Kepler-186f is the first Earth-size planet discovered in the potentially ‘habitable zone’ around another star, where liquid water could exist on the planet’s surface. Its star is much cooler and redder than our Sun. If plant life does exist on a planet like Kepler-186f, its photosynthesis could have been influenced by the star’s red-wavelength photons, making for a color palette that’s very different than the greens on Earth. This discovery was made by Kepler, NASA’s planet hunting telescope.

 

Visions of the Future

Ceres is the closest dwarf planet to the Sun. It is the largest object in the main asteroid belt between Mars and Jupiter, with an equatorial diameter of about 965 kilometers. After being studied with telescopes for more than two centuries, Ceres became the first dwarf planet to be explored by a spacecraft, when NASA’s Dawn probe arrived in orbit in March 2015. Dawn’s ongoing detailed observations are revealing intriguing insights into the nature of this mysterious world of ice and rock.

 

Visions of the Future

While there is much debate over which exoplanet discovery is considered the “first,” one stands out from the rest. In 1995, scientists discovered 51 Pegasi b, forever changing the way we see the universe and our place in it.
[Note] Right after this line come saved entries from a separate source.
/-- R304: hold an addition of an agent with the group of its task until resolution. -/
def State.holdAdd (s : State) (launch linear : Nat) (a : HeldAdd) : State :=
  { s with groups := s.groups.mapAll fun _ g => if g.launch == launch && g.linear == linear then { g with heldAdds := g.heldAdds ++ [a] } else g }

/-- R253, R259, R304, R484: the sync addition of a record: made, held until resolution, or failed. -/
def State.copyAddition (s : State) (ag : Agent) (r : Request) : Except FaultCode State :=
  let n := r.row * r.rows
  if r.sync = 0 then .ok s
  else
    match ag.speculative, ag.launch with
    | true, some (l, t) => .ok (s.holdAdd l t ⟨r.sync, BitVec.ofNat 64 n, ag.party⟩)
    | _, _ => s.engineAdd ag.die ag.context ag.ordered r.sync n [] ag.party

/-- R259-R261: record i of the started command completes or faults. -/
def State.copyRecord (s : State) (o : CopyOwner) (c : CopyCommand) (rest : List CopyCommand) (i : Nat) : State :=
  let ag := s.copyAgent o c
  match s.engineBytes ag (c.list.toNat + 64 * i) 64 with
  | .error e => s.copyRecordFault o c rest ag i none e.1 e.2
  | .ok (bs, s) =>
    match requestOf bs with
    | none => s.copyRecordFault o c rest ag i none .access 0
    | some r =>
      match s.copyRows ag r 0 r.rows with
      | .error e => s.copyRecordFault o c rest ag i (some r) e.1 e.2
      | .ok (rows, t) =>
        match t.engineWrites ag (t.sourceBytes ag r) (rows.flatMap fun e => cutPieces e.1 e.2) with
        | none => s
        | some t =>
          match t.copyAddition ag r with
          | .error e => t.copyRecordFault o c rest ag i none e r.sync
          | .ok u => if i + 1 ≥ c.count then u.copyOver o c rest none else u.setCopies o ({ c with started := some (i + 1) } :: rest)

/-- R259. -/
def execCopyRecordComplete (o : CopyOwner) (s : State) : Host.Outcome State Fault Refusal :=
  match s.copiesOf o with
  | [] => .next s
  | c :: rest =>
    match c.started with
    | none => .next s
    | some i => .next (s.copyRecord o c rest i)

end Sys2Proof.Machine
end

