-- ==== Sys2Proof/Machine/Scene.lean ====
section
/-! DEFINITION. Scenes and rays in exact arithmetic: what a ray hits and meets, its hit record, and the restarts of its traversal (R366-R380). -/

namespace Sys2Proof.Machine

/-! ### Exact values -/

/-- R50, EXACT, as a rational number; an infinity or a NaN never reaches it. -/
def ratOf : XVal → Rat
  | .nan _ => 0
  | .inf _ => 0
  | .fin neg m =>
    let v : Rat := if m.exp < 0 then mkRat m.man (2 ^ (-m.exp).toNat) else ((m.man * 2 ^ m.exp.toNat : Nat) : Rat)
    if neg then -v else v

/-- A rational number as an exact value; a zero is positive. -/
def xOfRat (q : Rat) : XVal :=
  if q.num = 0 then .fin false ⟨0, 0, false⟩ else .fin (q.num < 0) (divMag ⟨q.num.natAbs, 0, false⟩ ⟨q.den, 0, false⟩)

/-- R50, ROUND, of a rational number. -/
def roundRat (t : Ty) (mode : Rnd) (q : Rat) : Word := (roundTo t mode (xOfRat q)).1

/-- Is a value finite? -/
def finiteX : XVal → Bool
  | .nan _ => false
  | .inf _ => false
  | .fin _ _ => true

/-- A number of the extended line. -/
inductive Ext where
  | minus
  | real (q : Rat)
  | plus
deriving DecidableEq, Repr

/-- The extended value of an encoding that is no NaN. -/
def extOf (x : XVal) : Ext :=
  match x with
  | .inf neg => if neg then .minus else .plus
  | .nan _ => .real 0
  | .fin _ _ => .real (ratOf x)

/-- The order of the extended line. -/
def Ext.le : Ext → Ext → Bool
  | .minus, _ => true
  | _, .plus => true
  | .real a, .real b => decide (a ≤ b)
  | .real _, .minus => false
  | .plus, .minus => false
  | .plus, .real _ => false

/-- The greater of two. -/
def Ext.max (a b : Ext) : Ext := if a.le b then b else a
/-- The lesser of two. -/
def Ext.min (a b : Ext) : Ext := if a.le b then a else b

/-- RN32 of an extended value, as bits. -/
def Ext.bits32 : Ext → Nat
  | .minus => 0xFF800000
  | .real q => (roundRat .f32 .rn q).toNat
  | .plus => 0x7F800000

/-- Three components. -/
structure V3 where
  x : Rat
  y : Rat
  z : Rat
deriving DecidableEq, Repr

/-- Difference. -/
def V3.sub (a b : V3) : V3 := ⟨a.x - b.x, a.y - b.y, a.z - b.z⟩
/-- Cross product. -/
def V3.cross (a b : V3) : V3 := ⟨a.y * b.z - a.z * b.y, a.z * b.x - a.x * b.z, a.x * b.y - a.y * b.x⟩
/-- Dot product. -/
def V3.dot (a b : V3) : Rat := a.x * b.x + a.y * b.y + a.z * b.z
/-- The components in order. -/
def V3.list (a : V3) : List Rat := [a.x, a.y, a.z]
/-- Three components out of a list. -/
def V3.ofList (l : List Rat) : V3 := ⟨l.getD 0 0, l.getD 1 0, l.getD 2 0⟩

/-- A floating field of a record. -/
def floatField (t : Ty) (bs : List Byte) (off : Nat) : XVal := exact t (BitVec.ofNat 64 (fieldOf bs off (t.width / 8)))

/-- Consecutive floating fields. -/
def floatFields (t : Ty) (bs : List Byte) (off n : Nat) : List XVal := (List.range n).map fun i => floatField t bs (off + i * (t.width / 8))

/-! ### Rays -/

/-- R373: a ray. -/
structure RayRecord where
  o : V3
  d : V3
  tmin : Rat
  tmax : Ext
  mask : Nat
  flags : Nat
  scene : Nat

/-- R373: a ray record that keeps the limits. -/
def rayOf (bs : List Byte) : Option RayRecord :=
  let os := floatFields .f64 bs 0 3
  let ds := floatFields .f32 bs 24 3
  let t0 := floatField .f32 bs 36
  let t1 := floatField .f32 bs 40
  let ordered := finiteX t0 && !t1.isNan && (extOf (exactInt 0)).le (extOf t0) && (extOf t0).le (extOf t1)
  if os.all finiteX && ds.all finiteX && ds.any (fun d => !d.isZero) && ordered && fieldOf bs 45 1 < 4 && zeroBytes bs 46 2 && zeroBytes bs 56 8 &&
      fieldOf bs 48 8 % 64 = 0 then
    some { o := V3.ofList (os.map ratOf), d := V3.ofList (ds.map ratOf), tmin := ratOf t0, tmax := extOf t1, mask := fieldOf bs 44 1, flags := fieldOf bs 45 1,
           scene := fieldOf bs 48 8 }
  else none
The exoplanet is about half the mass of Jupiter, with a seemingly impossible, star-hugging orbit of only 4.2 Earth days. Not only was it the first planet confirmed to orbit a sun-like star, it also ushered in a whole new class of planets called Hot Jupiters: hot, massive planets orbiting closer to their stars than Mercury. Today, powerful observatories like NASA’s Kepler space telescope will continue the hunt for distant planets.